Thursday, 26 December 2013

26 - MAHA

KYJ26 - MAHA Microangiopathic Haemolytic Anaemia.

I love big medical words or long Latin terms that sound cool but are really very simple.  I'm such a geek that way.

A recent post on the snakebite condition VICC (KYJ25), prompted today's post.

Microangiopathic haemolytic anaemia is a condition seen in snakebites where coagulation is disrupted. In Australia this is almost exclusively Brown snakes.

It is literally the cutting up of red blood cells in the smallest peripheral blood vessels.
Microangiopathic (very small blood vessel disease) haemolytic (blood cutting or splitting) anaemia (literally without blood).

MAHA is caused during a disease that causes clotting and coagulation in the capillary beds in tissues and organs.  When fibrin clots form these fine stringy strands of mesh "dam" up the small blood vessels and as blood tries to squeeze past these fibrin strands they get shredded into fragments. It doesn't just happen to RBCs , but platelets and white blood cells causing "thrombocytopenia" and "leukopenia" respectively.

With wide spread RBC destruction, there exists, an anaemia and subsequent reduction in oxygen transport.

MAHA is most common in Aortic Stenosis where the stiff aortic valve fractures and breaks blood cells being ejected with force from the heart's left ventricle.
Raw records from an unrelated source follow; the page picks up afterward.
/-! ## Ill-formed operands are refused -/

theorem test_wf_icw1_marker : (Instr.icw1 0 0x03).wellFormed = false := by decide
theorem test_wf_ocw2_eoi : (Instr.ocw2Eoi 0 0x40).wellFormed = false := by decide
theorem test_wf_ocw2_seoi : (Instr.ocw2Seoi 0 0x20).wellFormed = false := by decide
theorem test_wf_ocw2_nop_sl : (Instr.ocw2NopSl 0 0x20).wellFormed = false := by decide
theorem test_wf_ocw2_nop0 : (Instr.ocw2Nop0 0 0x20).wellFormed = false := by decide
theorem test_wf_ocw2_rotate : (Instr.ocw2Rotate 0 0x20).wellFormed = false := by decide
theorem test_wf_ocw3 : (Instr.ocw3 0 0x0C).wellFormed = false := by decide
theorem test_wf_ocw3_poll : (Instr.ocw3Poll 0 0x08).wellFormed = false := by decide
theorem test_wf_ocw3_smm : (Instr.ocw3Smm 0 0x08).wellFormed = false := by decide
theorem test_wf_command_write : (Instr.picCmdWriteUnspec 0 0x10).wellFormed = false := by decide
theorem test_wf_pic_offset : (Instr.picBadPort (.pic 0) 1 .read).wellFormed = false := by decide
theorem test_wf_elcr_offset : (Instr.picBadPort (.elcr 0) 0 .read).wellFormed = false := by decide
theorem test_wf_xtide_offset : (Instr.picBadPort .xtide 9 .read).wellFormed = false := by decide
theorem test_wf_pic_init : (Instr.picInit 0 0x03 0x08 0x00 0x01).wellFormed = false := by decide
theorem test_wf_split_size : (Instr.splitWrite (.memory 0) 0 3 0 1).wellFormed = false := by decide
theorem test_wf_split_word : (Instr.splitWrite (.memory 0) 0 2 0 3).wellFormed = false := by decide
theorem test_wf_split_port_word : (Instr.splitRead (.port (.pic 0)) 0 2 2).wellFormed = false := by decide
theorem test_wf_split_data : (Instr.splitWrite (.memory 0) 0 1 0x100 1).wellFormed = false := by decide
theorem test_wf_reg_address : (Instr.reg .io 0 (2 ^ 64) (.memory 0) 0).wellFormed = false := by decide
theorem test_wf_resolve_address : (Instr.resolve .io (2 ^ 64 - 7)).wellFormed = false := by decide
theorem test_wf_in_size : (Instr.inPort .io 0 16).wellFormed = false := by decide
theorem test_wf_in_address : (Instr.inPort .mem (2 ^ 64) 1).wellFormed = false := by decide
theorem test_wf_out_data : (Instr.outPort .io 0 2 0x10000).wellFormed = false := by decide
theorem test_wf_last_datum : (Instr.inPort .mem (2 ^ 64 - 8) 8).wellFormed = false := by decide
theorem test_wf_establish : (Instr.establishMappings .mem 0 0 (2 ^ 64)).wellFormed = false := by decide
theorem test_wf_gated_index : (Instr.ataGatedW .master 7 0).wellFormed = false := by decide
theorem test_wf_busy_index : (Instr.ataBusyR .master 7).wellFormed = false := by decide
theorem test_wf_bad_command_index : (Instr.ataBadIndex .master .command 7 .read).wellFormed = false := by decide
theorem test_wf_bad_control_index : (Instr.ataBadIndex .master .control 6 .read).wellFormed = false := by decide
theorem test_wf_unknown_opcode : (Instr.ataUnknownCommand .master 0xEC).wellFormed = false := by decide
theorem test_wf_mux_data : (Instr.muxForward 2 (.write 0x100)).wellFormed = false := by decide
theorem test_wf_mux_drive_head : (Instr.muxForward 6 (.write 0x10)).wellFormed = false := by decide

/-! ## Decoding: one access of every row, written out from R90 to R95, R101, R102, R106, R110, R111, R116, R123 -/

theorem test_decode_pic_command_write :
    decode {} (.portWrite (.pic 0) 0 0x13) = .row (.icw1 0 0x13) ∧
    decode { fsm := .poll } (.portWrite (.pic 0) 0 0x18) = .row (.icw1 0 0x18) ∧
    decode {} (.portWrite (.pic 0) 0 0x27) = .row (.ocw2Eoi 0 0x27) ∧
    decode {} (.portWrite (.pic 0) 0 0x65) = .row (.ocw2Seoi 0 0x65) ∧
    decode {} (.portWrite (.pic 0) 0 0x47) = .row (.ocw2NopSl 0 0x47) ∧
    decode {} (.portWrite (.pic 0) 0 0x00) = .row (.ocw2Nop0 0 0x00) ∧
    decode {} (.portWrite (.pic 0) 0 0xC3) = .row (.ocw2Rotate 0 0xC3) ∧
    decode {} (.portWrite (.pic 0) 0 0x88) = .row (.ocw3 0 0x88) ∧
    decode {} (.portWrite (.pic 0) 0 0x0C) = .row (.ocw3Poll 0 0x0C) ∧
    decode {} (.portWrite (.pic 0) 0 0x68) = .row (.ocw3Smm 0 0x68) ∧
    decode { fsm := .waitingForIcw2 } (.portWrite (.pic 0) 0 0x20) = .row (.picCmdWriteUnspec 0 0x20) := by decide

theorem test_decode_pic_data_and_reads :
    decode { fsm := .waitingForIcw2 } (.portWrite (.pic 1) 1 0x70) = .row (.icw2 1 0x70) ∧
    decode { fsm := .waitingForIcw3 } (.portWrite (.pic 1) 1 0x04) = .row (.icw3 1 0x04) ∧
    decode { fsm := .waitingForIcw4 } (.portWrite (.pic 1) 1 0x03) = .row (.icw4 1 0x03) ∧
    decode {} (.portWrite (.pic 1) 1 0xFB) = .row (.ocw1 1 0xFB) ∧
    decode { fsm := .poll } (.portWrite (.pic 1) 1 0xFF) = .row (.picDataWriteUnspec 1 0xFF) ∧
    decode { fsm := .poll } (.portRead (.pic 1) 1) = .row (.pollRead 1) ∧
    decode { fsm := .waitingForIcw2 } (.portRead (.pic 1) 1) = .row (.maskRead 1) ∧
    decode {} (.portRead (.pic 1) 0) = .row (.irrIsrRead 1) ∧
    decode { fsm := .poll } (.portRead (.pic 1) 0) = .row (.picCmdReadUnspec 1) ∧
    decode {} (.portRead (.pic 1) 2) = .row (.picBadPort (.pic 1) 2 .read) ∧
    decode {} (.portWrite (.elcr 1) 0 0x20) = .row (.elcrWrite 1 0x20) ∧
    decode {} (.portRead (.elcr 1) 0) = .row (.elcrRead 1) ∧
    decode {} (.portWrite (.elcr 1) 1 0x20) = .row (.picBadPort (.elcr 1) 1 (.write 0x20)) := by decide

theorem test_decode_pic_calls :
    decode { level := true } (.line 0 5 true) = .row (.lineLevel 0 5 true) ∧
    decode {} (.line 0 5 false) = .row (.lineEdge 0 5 false) ∧
    decode { ack := .own } (.inta 0) = .row (.inta 0) ∧
    decode { ack := .nothing } (.inta 0) = .row (.intaSpurious 0) ∧
    decode { ack := .cascade } (.inta 0) = .row (.intaCascade 0) ∧
    decode {} (.picInit 0 0x13 0x08 0x00 0x01) = .row (.picInit 0 0x13 0x08 0x00 0x01) ∧
    decode {} (.picInit 0 0x03 0x08 0x00 0x01) = .rejected .notAnIcw1 ∧
    decode {} (.eoi 0) = .row (.eoi 0) ∧ decode {} (.seoi 0 3) = .row (.seoi 0 3) ∧
    decode {} (.poll 0) = .row (.poll 0) ∧ decode {} (.mask 0 0xFF) = .row (.mask 0 0xFF) := by decide

theorem test_decode_dispatcher :
    decode {} (.splitWrite (.memory 0) 6 4 0x44332211 4) = .row (.splitWrite (.memory 0) 6 4 0x44332211 4) ∧
    decode {} (.splitRead (.memory 0) 6 4 4) = .row (.splitRead (.memory 0) 6 4 4) ∧
    decode {} (.splitRead (.memory 0) 6 3 4) = .rejected .sizeNotAllowed ∧
    decode {} (.splitRead (.port .xtide) 6 4 4) = .rejected .wordSizeNotAllowed ∧
    decode {} (.reg .io 0x20 0x22 (.port (.pic 0)) 0) = .row (.reg .io 0x20 0x22 (.port (.pic 0)) 0) ∧
    decode {} (.release 3 .move) = .row (.release 3 .move) ∧
    decode {} (.unreg .io rangeA) = .row (.unreg .io rangeA) ∧
    decode {} (.resolve .mem 0xFFF) = .row (.resolve .mem 0xFFF) ∧
    decode {} (.resolve .mem (2 ^ 64)) = .rejected .addressTooLarge ∧
    decode { addrBits := 16 } (.resolve .io 0x10000) = .rejected .addressTooLarge ∧
    decode { addrBits := 16 } (.reg .io 0xFFF0 0x10000 (.port .xtide) 0) = .row (.reg .io 0xFFF0 0x10000 (.port .xtide) 0) ∧
    decode { addrBits := 16 } (.reg .io 0xFFF0 0x10001 (.port .xtide) 0) = .rejected .addressTooLarge ∧
    decode {} (.busRead .io 0x21 1) = .row (.inPort .io 0x21 1) ∧
    decode {} (.busWrite .io 0x20 2 0x0813) = .row (.outPort .io 0x20 2 0x0813) ∧
    decode {} (.busWrite .io 0x20 1 0x0813) = .rejected .dataTooWide ∧
    decode {} (.establishMappings .mem 1 0 0x100000) = .row (.establishMappings .mem 1 0 0x100000) ∧
    decode {} (.removeMappings .mem) = .row (.removeMappings .mem) := by decide

theorem test_decode_ata_writes :
    decode {} (.ataWrite .slave 1 0x01) = .row (.ataFeatureW .slave 0x01) ∧
    decode {} (.ataWrite .slave 2 0x05) = .row (.ataSectorCountW .slave 0x05) ∧
    decode {} (.ataWrite .slave 3 0x04) = .row (.ataSectorNumberW .slave 0x04) ∧
    decode {} (.ataWrite .slave 4 0x03) = .row (.ataCylinderLowW .slave 0x03) ∧
    decode {} (.ataWrite .slave 5 0x02) = .row (.ataCylinderHighW .slave 0x02) ∧
    decode {} (.ataWrite .slave 6 0xE1) = .row (.ataDriveHeadW .slave 0xE1) ∧
    decode { busy := true } (.ataWrite .slave 2 0x09) = .row (.ataGatedW .slave 2 0x09) ∧
    decode { busy := true } (.ataWrite .slave 7 0x20) = .row (.ataCommandW .slave 0x20) ∧
    decode { xfer := .pioWrite } (.ataWrite .slave 0 0xAA55) = .row (.ataDataW .slave 0xAA55) ∧
    decode { xfer := .pioRead } (.ataWrite .slave 0 0x1234) = .row (.ataDataWIdle .slave 0x1234) ∧
    decode {} (.ataWrite .slave 2 0x109) = .rejected .dataTooWide ∧
    decode {} (.ataWrite .slave 9 0x109) = .row (.ataBadIndex .slave .command 9 (.write 0x109)) := by decide

theorem test_decode_ata_reads :
    decode { xfer := .pioRead } (.ataRead .master 0) = .row (.ataDataR .master) ∧
    decode {} (.ataRead .master 0) = .row (.ataDataRIdle .master) ∧
    decode {} (.ataRead .master 1) = .row (.ataErrorR .master) ∧
    decode {} (.ataRead .master 2) = .row (.ataSectorCountR .master) ∧
    decode {} (.ataRead .master 3) = .row (.ataSectorNumberR .master) ∧
    decode {} (.ataRead .master 4) = .row (.ataCylinderLowR .master) ∧
    decode {} (.ataRead .master 5) = .row (.ataCylinderHighR .master) ∧
    decode {} (.ataRead .master 6) = .row (.ataDriveHeadR .master) ∧
    decode { busy := true } (.ataRead .master 7) = .row (.ataStatusR .master) ∧
    decode { busy := true } (.ataRead .master 0) = .row (.ataBusyR .master 0) ∧
    decode {} (.ataRead .master 9) = .row (.ataBadIndex .master .command 9 .read) ∧
    decode {} (.controlRead .master 6) = .row (.ataAltStatusR .master) ∧
    decode {} (.controlRead .master 7) = .row (.ataBadIndex .master .control 7 .read) ∧
    decode {} (.controlWrite .master 6 0x04) = .row (.ataDeviceControlW .master 0x04) := by decide

theorem test_decode_ata_commands :
    decode {} (.command .master 0x10) = .row (.recalibrate .master) ∧
    decode {} (.command .master 0x20) = .row (.readSectors .master) ∧
    decode {} (.command .master 0x21) = .row (.readSectorsNoRetry .master) ∧
    decode {} (.command .master 0x30) = .row (.writeSectors .master) ∧
    decode {} (.command .master 0x31) = .row (.writeSectorsNoRetry .master) ∧
    decode {} (.command .master 0x70) = .row (.seek .master) ∧
    decode {} (.command .master 0x91) = .row (.initializeDriveParameters .master) ∧
    decode {} (.command .master 0xC4) = .row (.readMultiple .master) ∧
    decode {} (.command .master 0xC5) = .row (.writeMultiple .master) ∧
    decode {} (.command .master 0xC6) = .row (.setMultipleMode .master) ∧
    decode {} (.command .master 0xEC) = .row (.identifyDrive .master) ∧
    decode {} (.command .master 0xEF) = .row (.setFeatures .master) ∧
    decode {} (.command .master 0x11) = .row (.ataUnknownCommand .master 0x11) ∧
    decode {} (.command .master 0x90) = .row (.ataUnknownCommand .master 0x90) := by decide

theorem test_decode_workers :
    decode { worker := some .stop } (.worker .slave) = .row (.workerStop .slave) ∧
    decode { worker := some .reset } (.worker .slave) = .row (.workerReset .slave) ∧
    decode { worker := some .command } (.worker .slave) = .row (.workerCommand .slave) ∧
    decode { worker := some .continueRead } (.worker .slave) = .row (.workerContinueRead .slave) ∧
    decode { worker := some .continueWrite } (.worker .slave) = .row (.workerContinueWrite .slave) ∧
    decode {} (.worker .slave) = .rejected .workerBlocked := by decide

theorem test_decode_demux_and_xtide :
    decode {} (.muxRead 7) = .row (.muxForward 7 .read) ∧
    decode {} (.muxWrite 7 0x20) = .row (.muxForward 7 (.write 0x20)) ∧
    decode {} (.muxWrite 6 0x50) = .row (.muxDriveHeadW 0x50) ∧
    decode {} (.muxControlWrite 0x06) = .row (.muxDeviceControlW 0x06) ∧
    decode {} .muxControlRead = .row .muxAltStatusR ∧
    decode {} (.muxNotify .slave) = .row (.muxNotify .slave) ∧
    decode { xt := .commandBlock 0 } (.portRead .xtide 0) = .row (.xtDataLowR 0) ∧
    decode { xt := .dataHigh } (.portRead .xtide 8) = .row (.xtDataHighR 8) ∧
    decode { xt := .dataHigh } (.portWrite .xtide 8 0xAA) = .row (.xtDataHighW 8 0xAA) ∧
    decode { xt := .commandBlock 0 } (.portWrite .xtide 0 0x55) = .row (.xtDataLowW 0 0x55) ∧
    decode { xt := .commandBlock 7 } (.portRead .xtide 7) = .row (.xtReg 7 .read) ∧
    decode { xt := .controlBlock } (.portWrite .xtide 14 0x04) = .row (.xtControl 14 (.write 0x04)) ∧
    decode { xt := .unmapped } (.portRead .xtide 9) = .row (.xtUnmapped 9 .read) := by decide

/-- R50: what is no row of the table is decoded to none; the step performs it as it stands. -/
theorem test_decode_events_without_row :
    decode {} (.wordWrite 0 1 0 0xFF 0x55) = .rejected .noRow ∧ decode {} (.teardown .master) = .rejected .noRow ∧
    decode {} (.join .master) = .rejected .noRow ∧ decode {} (.constructPic none) = .rejected .noRow := by decide

/-- A byte without its port: the ATA opcode goes first, then the PIC command port (notes/assumptions/2.md). -/
theorem test_decode_table_word :
    decodeTableWord 8 0x13 = some (.icw1 0 0x13) ∧ decodeTableWord 8 0x20 = some (.readSectors .master) ∧
    decodeTableWord 8 0x22 = some (.ocw2Eoi 0 0x22) ∧ decodeTableWord 8 0x100 = none ∧ decodeTableWord 16 0x13 = none := by
  decide

/-! ## PIC -/

/-- PI1, PI7. -/
theorem test_icw1 :
    (picAfter (.icw1 0 0x13) (Pic.constructed (Vector.replicate 8 none))).map (fun q => (q.icw1, q.fsm)) =
      some (0x13, .waitingForIcw2) ∧
    (picAfter (.icw1 0 0x11) { p1 with fsm := .waitingForIcw4 }).map (fun q => (q.icw1, q.icw2, q.fsm)) =
      some (0x11, 0x08, .waitingForIcw2) := by decide

/-- PI8: with the mask cleared the held request raises the output, and the sink is told. -/
theorem test_icw1_unmasks :
    (nextOf (exec (.icw1 0 0x13) (picState { p1 with ocw1 := 0xFF, irr := 0x08, edge := 0x08 }))).map
      (fun t => (t.sink.level, t.sink.notices)) = some (true, 1) := by decide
It is always present in a Disseminated Intravascular Coagulation (DIC), and as such the cellular debris that is left in the blood vessels as a result of MAHA, may lead to death by multiple organ dysfunction syndromes (previously called "multi-organ failure").

Summary:
MAHA is a haemolytic anaemia seen in the context of Brown snake bites, where fibrin destroys blood cells squeezing past clots.